*** Opening Data provided ***

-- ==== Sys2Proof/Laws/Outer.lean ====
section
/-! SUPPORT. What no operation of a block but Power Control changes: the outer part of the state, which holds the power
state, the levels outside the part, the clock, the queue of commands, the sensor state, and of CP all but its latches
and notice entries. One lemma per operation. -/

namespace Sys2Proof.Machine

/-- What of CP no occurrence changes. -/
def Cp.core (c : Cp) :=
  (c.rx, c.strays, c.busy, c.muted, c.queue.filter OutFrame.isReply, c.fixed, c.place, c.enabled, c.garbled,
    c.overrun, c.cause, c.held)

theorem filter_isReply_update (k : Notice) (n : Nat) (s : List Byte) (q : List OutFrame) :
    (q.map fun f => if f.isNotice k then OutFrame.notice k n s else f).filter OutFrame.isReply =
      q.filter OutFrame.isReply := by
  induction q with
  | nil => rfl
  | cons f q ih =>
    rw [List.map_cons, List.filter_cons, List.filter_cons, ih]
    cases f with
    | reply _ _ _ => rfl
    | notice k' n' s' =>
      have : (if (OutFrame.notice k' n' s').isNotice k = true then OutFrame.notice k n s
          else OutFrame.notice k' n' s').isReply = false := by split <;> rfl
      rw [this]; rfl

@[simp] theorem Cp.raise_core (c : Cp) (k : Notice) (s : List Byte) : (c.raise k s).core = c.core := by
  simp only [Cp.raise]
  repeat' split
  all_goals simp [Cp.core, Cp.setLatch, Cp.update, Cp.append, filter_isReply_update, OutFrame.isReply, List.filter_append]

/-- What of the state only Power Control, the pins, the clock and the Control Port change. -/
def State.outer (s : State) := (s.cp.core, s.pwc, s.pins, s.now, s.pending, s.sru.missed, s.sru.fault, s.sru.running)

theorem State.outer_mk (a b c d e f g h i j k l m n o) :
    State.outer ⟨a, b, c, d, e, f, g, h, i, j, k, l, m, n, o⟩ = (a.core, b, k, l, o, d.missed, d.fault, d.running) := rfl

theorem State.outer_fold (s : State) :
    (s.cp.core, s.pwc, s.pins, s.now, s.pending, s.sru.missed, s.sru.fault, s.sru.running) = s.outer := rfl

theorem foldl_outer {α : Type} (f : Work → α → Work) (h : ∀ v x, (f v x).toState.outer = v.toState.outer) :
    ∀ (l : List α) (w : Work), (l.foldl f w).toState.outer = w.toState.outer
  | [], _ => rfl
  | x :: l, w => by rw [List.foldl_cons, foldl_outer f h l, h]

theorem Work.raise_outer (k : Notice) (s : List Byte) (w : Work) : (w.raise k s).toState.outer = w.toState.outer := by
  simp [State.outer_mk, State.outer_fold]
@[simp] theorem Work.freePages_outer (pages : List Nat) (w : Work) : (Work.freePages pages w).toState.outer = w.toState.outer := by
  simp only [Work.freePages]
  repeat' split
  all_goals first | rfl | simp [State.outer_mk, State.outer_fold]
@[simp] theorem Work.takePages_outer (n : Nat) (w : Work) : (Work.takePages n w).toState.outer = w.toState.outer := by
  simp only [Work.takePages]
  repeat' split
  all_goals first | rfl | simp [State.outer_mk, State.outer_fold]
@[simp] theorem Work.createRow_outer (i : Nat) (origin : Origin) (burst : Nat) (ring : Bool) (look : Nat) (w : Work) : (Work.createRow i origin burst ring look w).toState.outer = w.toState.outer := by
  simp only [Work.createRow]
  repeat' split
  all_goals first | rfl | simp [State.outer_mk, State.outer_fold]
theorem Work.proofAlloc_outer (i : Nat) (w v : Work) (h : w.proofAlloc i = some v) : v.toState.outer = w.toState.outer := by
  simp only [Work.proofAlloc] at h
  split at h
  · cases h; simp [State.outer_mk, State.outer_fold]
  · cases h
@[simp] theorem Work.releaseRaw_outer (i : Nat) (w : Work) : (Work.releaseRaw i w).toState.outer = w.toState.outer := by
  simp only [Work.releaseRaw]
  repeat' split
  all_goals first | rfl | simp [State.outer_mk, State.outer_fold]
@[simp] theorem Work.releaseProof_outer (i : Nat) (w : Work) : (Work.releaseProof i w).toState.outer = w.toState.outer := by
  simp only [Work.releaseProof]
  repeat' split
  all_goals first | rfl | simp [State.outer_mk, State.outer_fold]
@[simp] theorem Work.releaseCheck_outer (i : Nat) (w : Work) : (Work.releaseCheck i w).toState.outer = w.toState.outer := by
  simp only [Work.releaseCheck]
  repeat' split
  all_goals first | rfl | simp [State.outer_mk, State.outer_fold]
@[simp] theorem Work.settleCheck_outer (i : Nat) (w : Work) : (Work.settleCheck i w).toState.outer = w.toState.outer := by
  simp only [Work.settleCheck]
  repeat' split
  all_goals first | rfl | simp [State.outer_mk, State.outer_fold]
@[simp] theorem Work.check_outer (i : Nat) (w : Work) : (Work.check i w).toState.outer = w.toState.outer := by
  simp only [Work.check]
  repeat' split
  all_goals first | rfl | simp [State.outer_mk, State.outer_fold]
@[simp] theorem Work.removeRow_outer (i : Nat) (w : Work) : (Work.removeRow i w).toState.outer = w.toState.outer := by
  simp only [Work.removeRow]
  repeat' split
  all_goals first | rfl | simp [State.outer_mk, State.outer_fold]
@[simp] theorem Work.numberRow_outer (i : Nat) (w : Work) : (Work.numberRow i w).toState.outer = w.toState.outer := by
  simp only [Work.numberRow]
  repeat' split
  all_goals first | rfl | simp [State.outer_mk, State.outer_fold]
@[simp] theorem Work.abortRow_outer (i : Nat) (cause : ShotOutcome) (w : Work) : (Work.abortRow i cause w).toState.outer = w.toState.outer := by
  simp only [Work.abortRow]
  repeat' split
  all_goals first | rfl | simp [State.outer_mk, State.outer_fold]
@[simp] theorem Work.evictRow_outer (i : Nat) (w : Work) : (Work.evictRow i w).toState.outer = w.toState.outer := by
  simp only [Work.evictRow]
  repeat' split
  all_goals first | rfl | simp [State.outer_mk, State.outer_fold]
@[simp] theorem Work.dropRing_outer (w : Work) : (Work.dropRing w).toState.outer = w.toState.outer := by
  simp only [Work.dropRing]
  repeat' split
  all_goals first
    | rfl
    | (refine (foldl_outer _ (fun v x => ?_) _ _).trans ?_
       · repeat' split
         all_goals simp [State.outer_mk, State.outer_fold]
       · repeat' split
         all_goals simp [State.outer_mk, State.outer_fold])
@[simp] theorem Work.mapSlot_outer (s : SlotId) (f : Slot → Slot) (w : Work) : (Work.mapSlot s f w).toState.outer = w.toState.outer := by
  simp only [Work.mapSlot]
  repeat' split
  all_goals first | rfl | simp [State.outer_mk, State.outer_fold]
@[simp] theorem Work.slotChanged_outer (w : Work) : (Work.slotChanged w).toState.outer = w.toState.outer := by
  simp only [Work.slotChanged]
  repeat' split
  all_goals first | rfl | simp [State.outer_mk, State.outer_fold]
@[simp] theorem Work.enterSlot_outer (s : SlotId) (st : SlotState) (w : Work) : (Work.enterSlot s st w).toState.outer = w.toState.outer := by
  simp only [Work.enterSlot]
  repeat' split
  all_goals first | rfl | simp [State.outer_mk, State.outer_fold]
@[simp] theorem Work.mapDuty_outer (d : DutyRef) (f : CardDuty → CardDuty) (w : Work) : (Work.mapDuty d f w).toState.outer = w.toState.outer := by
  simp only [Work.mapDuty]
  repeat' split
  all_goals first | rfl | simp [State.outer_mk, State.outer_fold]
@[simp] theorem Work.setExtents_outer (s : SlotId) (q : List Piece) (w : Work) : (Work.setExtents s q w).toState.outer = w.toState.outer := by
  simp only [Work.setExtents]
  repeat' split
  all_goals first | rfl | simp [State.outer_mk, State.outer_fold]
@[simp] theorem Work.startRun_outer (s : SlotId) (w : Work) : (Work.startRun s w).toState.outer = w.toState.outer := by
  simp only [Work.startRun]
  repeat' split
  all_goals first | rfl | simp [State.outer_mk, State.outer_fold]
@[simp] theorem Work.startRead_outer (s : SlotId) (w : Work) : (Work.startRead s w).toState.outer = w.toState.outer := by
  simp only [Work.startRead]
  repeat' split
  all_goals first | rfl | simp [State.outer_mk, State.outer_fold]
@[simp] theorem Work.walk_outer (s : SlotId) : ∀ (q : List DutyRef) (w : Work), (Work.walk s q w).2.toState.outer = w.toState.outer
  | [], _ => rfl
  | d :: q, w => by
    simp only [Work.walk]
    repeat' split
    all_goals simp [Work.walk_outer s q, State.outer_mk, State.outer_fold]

*** Closing Data provided ***

- **What to work on**
Pull every line holding "running" out of the records.

- **Exercise result**
def State.outer (s : State) := (s.cp.core, s.pwc, s.pins, s.now, s.pending, s.sru.missed, s.sru.fault, s.sru.running)
    State.outer ⟨a, b, c, d, e, f, g, h, i, j, k, l, m, n, o⟩ = (a.core, b, k, l, o, d.missed, d.fault, d.running) := rfl
    (s.cp.core, s.pwc, s.pins, s.now, s.pending, s.sru.missed, s.sru.fault, s.sru.running) = s.outer := rfl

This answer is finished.